Virtual Memory is a storage allocation scheme in which secondary memory can be addressed as though it were part of the main memory. The addresses a program may use to reference memory are distinguished from the addresses the memory system uses to identify physical storage sites and program-generated addresses are translated automatically to the corresponding machine addresses.
The size of virtual storage is limited by the addressing scheme of the computer system and the amount of secondary memory is available not by the actual number of the main storage locations.
It is a technique that is implemented using both hardware and software. It maps memory addresses used by a program, called virtual addresses, into physical addresses in computer memory.
All memory references within a process are logical addresses that are dynamically translated into physical addresses at run time. This means that a process can be swapped in and out of the main memory such that it occupies different places in the main memory at different times during the course of execution.
A process may be broken into a number of pieces and these pieces need not be continuously located in the main memory during execution. The combination of dynamic run-time address translation and the use of a page or segment table permits this.
If these characteristics are present then, it is not necessary that all the pages or segments are present in the main memory during execution.

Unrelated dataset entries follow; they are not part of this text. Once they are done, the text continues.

-- ==== Sys2Proof/Machine/Ops.lean ====
section
/-! DEFINITION. The named operations over the registers: fields, events, isolation, the write of a register under the access
codes and classes of its fields, pending values and commits, and what a reset of a domain does to them. -/

namespace Sys2Proof.Machine

/-- The outcome of a command. -/
abbrev Out := Host.Outcome State Fault Refusal

/-! ### Registers and fields -/

/-- The active value of the register with a key. -/
def State.reg (s : State) (k : Nat) : Word := Tab.get (resetOf k) s.regs k

/-- The state with a register's active value set. -/
def State.setReg (s : State) (k : Nat) (v : Word) : State := { s with regs := Tab.put (resetOf k) s.regs k v }

/-- The bits of a field in a word. -/
def fieldOf (w : Word) (lo n : Nat) : Nat := bitsAt w.toNat lo n

/-- A word with ones at the bits of a field. -/
def maskOf (lo n : Nat) : Word := BitVec.ofNat 32 ((2 ^ n - 1) * 2 ^ lo)

/-- The word `w` with the bits of mask `m` taken from `v`. -/
def mergeBits (w m v : Word) : Word := (w &&& ~~~m) ||| (v &&& m)

/-- The word `w` with a field replaced. -/
def withField (w : Word) (lo n v : Nat) : Word :=
  mergeBits w (maskOf lo n) (BitVec.ofNat 32 ((v % 2 ^ n) * 2 ^ lo))

/-- The active value of a field. -/
def State.rd (s : State) (f : Fld) : Nat := fieldOf (s.reg f.key) f.lo f.w

/-- The state with a field's active value set; the other fields of the register keep theirs. -/
def State.wr (s : State) (f : Fld) (v : Nat) : State := s.setReg f.key (withField (s.reg f.key) f.lo f.w v)

/-- A counter advances by `n` and saturates at its maximum value (R102 and the block chapters). -/
def State.add (s : State) (f : Fld) (n : Nat) : State := s.wr f (min (s.rd f + n) (2 ^ f.w - 1))

/-- A counter advances by one and saturates. -/
def State.inc (s : State) (f : Fld) : State := s.add f 1

/-- A counter goes down by `n`, not below 0. -/
def State.sub (s : State) (f : Fld) (n : Nat) : State := s.wr f (s.rd f - n)

/-- A single-bit field. -/
def State.bit (s : State) (f : Fld) : Bool := s.rd f != 0

/-- A single-bit field set from a truth value. -/
def State.setBit (s : State) (f : Fld) (b : Bool) : State := s.wr f b.toNat

/-- The 64-bit quantity of a low and a high register (R10). -/
def State.rd64 (s : State) (lo hi : Fld) : Nat := s.rd lo + 2 ^ 32 * s.rd hi

/-- Set the 64-bit quantity of a low and a high register. -/
def State.wr64 (s : State) (lo hi : Fld) (v : Nat) : State := (s.wr lo v).wr hi (v / 2 ^ 32)

/-- A field read as a signed number. -/
def State.rdInt (s : State) (f : Fld) : Int := signedOf f.w (s.rd f)

/-- A field set from a signed number. -/
def State.wrInt (s : State) (f : Fld) (v : Int) : State := s.wr f (unsignedOf f.w v)

/-! ### Block IDs (Table 00.3) -/

namespace Blk
abbrev glb := 0x0001
abbrev tik := 0x0002
abbrev tim := 0x0003
abbrev img := 0x0004
abbrev acq := 0x0005
abbrev twc := 0x0006
abbrev thr := 0x0007
abbrev mpr := 0x0008
abbrev mrg := 0x0009
abbrev pkt := 0x000A
abbrev slo := 0x000B
abbrev tun := 0x000C
abbrev cry := 0x000D
abbrev recb := 0x000E
abbrev hif := 0x000F
abbrev saf := 0x0010
abbrev rst := 0x0011
abbrev pwr := 0x0012
abbrev thm := 0x0013
abbrev grn := 0x0014
abbrev clm := 0x0015
abbrev fan := 0x0016
abbrev mtr := 0x0017
abbrev pnl := 0x0018
abbrev spm := 0x0019
abbrev sps := 0x001A
abbrev uar := 0x001B
abbrev iic := 0x001C
abbrev mbx := 0x001D
abbrev bbx := 0x001E
abbrev dbg := 0x001F
/-- The firmware's block ID (R2). -/
abbrev firmware := 0x0020
end Blk

/-! ### Time and free values -/

/-- The current TAI second of the device time scale. -/
def State.taiSec (s : State) : Nat := s.tim.now / 65536 / 1000000000

/-- The current TAI time in whole ns. (DEDUCED, log 11) -/
def State.taiNs (s : State) : Nat := s.tim.now / 65536

/-- TIK_COUNT, all 64 bits. -/
def State.tick (s : State) : Nat := s.rd64 Reg.TIK_COUNT_LO Reg.TIK_COUNT_HI

/-- The next value that the spec leaves open. (DESIGN CHOICE, log 4) -/
def State.free (s : State) : Word := Config.freeWord s.freeCtr

/-- The state after a free value has been used. (DESIGN CHOICE, log 4) -/
def State.used (s : State) : State := { s with freeCtr := s.freeCtr + 1 }

/-! ### Events -/

/-- The severity codes of R31. -/
def sevCode : Sev → Nat
  | .info => 1
  | .warn => 2
  | .fault => 3
  | .safety => 4

/-- MIN_SEV of BBX_CFG; values outside 1–4 act as 1 (Table 13.11). -/
def bbxMinSev (s : State) : Nat :=
  let m := s.rd Reg.BBX_CFG_MIN_SEV
  if 1 ≤ m ∧ m ≤ 4 then m else 1

/-- An event goes towards the black box (R615, R617, R619): into the queue of 64, or counted when the ring is FROZEN or the
queue is full. `always` is for BBX_GAP, RESET_MARK and POWER_FAIL, which are written whatever MIN_SEV holds. (DEDUCED, log 37) -/
def bbxOffer (s : State) (e : Event) (always : Bool) : State :=
  if !always && e.sev != .safety && sevCode e.sev < bbxMinSev s then s
  else if s.rd Reg.BBX_STATUS_STATE = 2 then
    let s := s.inc Reg.BBX_FROZEN_DROP
    if e.sev = .safety then s.wr Reg.BBX_STATUS_MISSED_SAFETY 1 else s
  else if 64 ≤ s.bbx.queue.length then
    { s.inc Reg.BBX_LOST with bbx := { s.bbx with lostRun := s.bbx.lostRun + 1 } }
  else { s with bbx := { s.bbx with queue := s.bbx.queue ++ [e] } }

/-- The event record of R30. -/
def mkEvent (block code : Nat) (sev : Sev) (payload : Nat) : Event :=
  ⟨BitVec.ofNat 16 block, BitVec.ofNat 16 code, sev, BitVec.ofNat 64 payload⟩

/-- A block raises an event (R30): it is logged and offered to the black box. -/
def raise (s : State) (block code : Nat) (sev : Sev) (payload : Nat) : State :=
  let e := mkEvent block code sev payload
  bbxOffer { s with events := e :: s.events } e false

/-- The key of a limited subject (R903). (DEDUCED, log 56) -/
def limitKey (block code subject : Nat) : Nat := (block * 2 ^ 16 + code) * 2 ^ 40 + subject

/-- Whether a limited event of this subject may still be raised in this TAI second (R903). -/
def limitOpen (s : State) (block code subject : Nat) : Bool :=
  Tab.get 0 s.limits (limitKey block code subject) != s.taiSec + 1

/-- An event limited to one for each subject in each TAI second (R903). (DEDUCED, log 56) -/
def raiseLimited (s : State) (block code : Nat) (sev : Sev) (subject payload : Nat) : State :=
  if limitOpen s block code subject then
    raise { s with limits := Tab.put 0 s.limits (limitKey block code subject) (s.taiSec + 1) } block code sev payload
  else s

/-- An event limited to one for each subject in each TAI minute (R903). -/
def raiseMinute (s : State) (block code : Nat) (sev : Sev) (subject payload : Nat) : State :=
  let k := limitKey block code subject
  if Tab.get 0 s.limits k = s.taiSec / 60 + 1 then s
  else raise { s with limits := Tab.put 0 s.limits k (s.taiSec / 60 + 1) } block code sev payload

/-- OVERLOAD of a resource (Table 00.7, R34): at most once per second for the resource; bytes 4–7 of the payload count the
drops since the last OVERLOAD, this one among them. -/
def overload (s : State) (block resource : Nat) : State :=
  let k := block * 2 ^ 32 + resource
  let n := Tab.get 0 s.drops k + 1
  if limitOpen s block 4 resource then
    raiseLimited { s with drops := Tab.put 0 s.drops k 0 } block 4 .warn resource
      (resource + 2 ^ 32 * (n % 2 ^ 32))
  else { s with drops := Tab.put 0 s.drops k n }

/-- TRANSIENT (Table 00.7, R35). -/
def transient (s : State) (block op detail : Nat) : State := raise s block 5 .info (op + 2 ^ 16 * detail)

/-- TRANSIENT of an operation for which the block's chapter defines no operation code: the payload is a free value (R35). (DEDUCED, log 55) -/
def transientOpen (s : State) (block : Nat) : State := raise s.used block 5 .info s.free.toNat

/-- CFG_VIOL of an access (Table 00.7): the offset or view address, and the initiator. -/
def cfgViol (s : State) (block : Nat) (i : Ident) (addr : Nat) : State :=
  raise s block 1 .warn (addr % 2 ^ 32 + 2 ^ 32 * i.toNat)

This means that the required pages need to be loaded into memory whenever required. Virtual memory is implemented using Demand Paging or Demand Segmentation.
The space used for virtual memory on a drive is known as "backing store," or "swap space." In the Windows world, it's usually implemented as a file, known as a "swap file." It's also possible to do this in Linux, but it's much more common to use a dedicated disk partition.
The upshot of virtual memory is that it's possible to run large programs by using more memory than the physical RAM in your machine. Virtual memory also allows developers to create applications without having to know how a computer's memory is organized.
The main downside historically with virtual memory has been that hard drives have been slower than RAM. If a machine doesn't have enough RAM, the system can keep swapping pages in and out endlessly, a process known as "thrashing." This is less of an issue on modern PCs with more RAM and faster SSDs displacing mechanical hard drives, but it's still something to be aware of.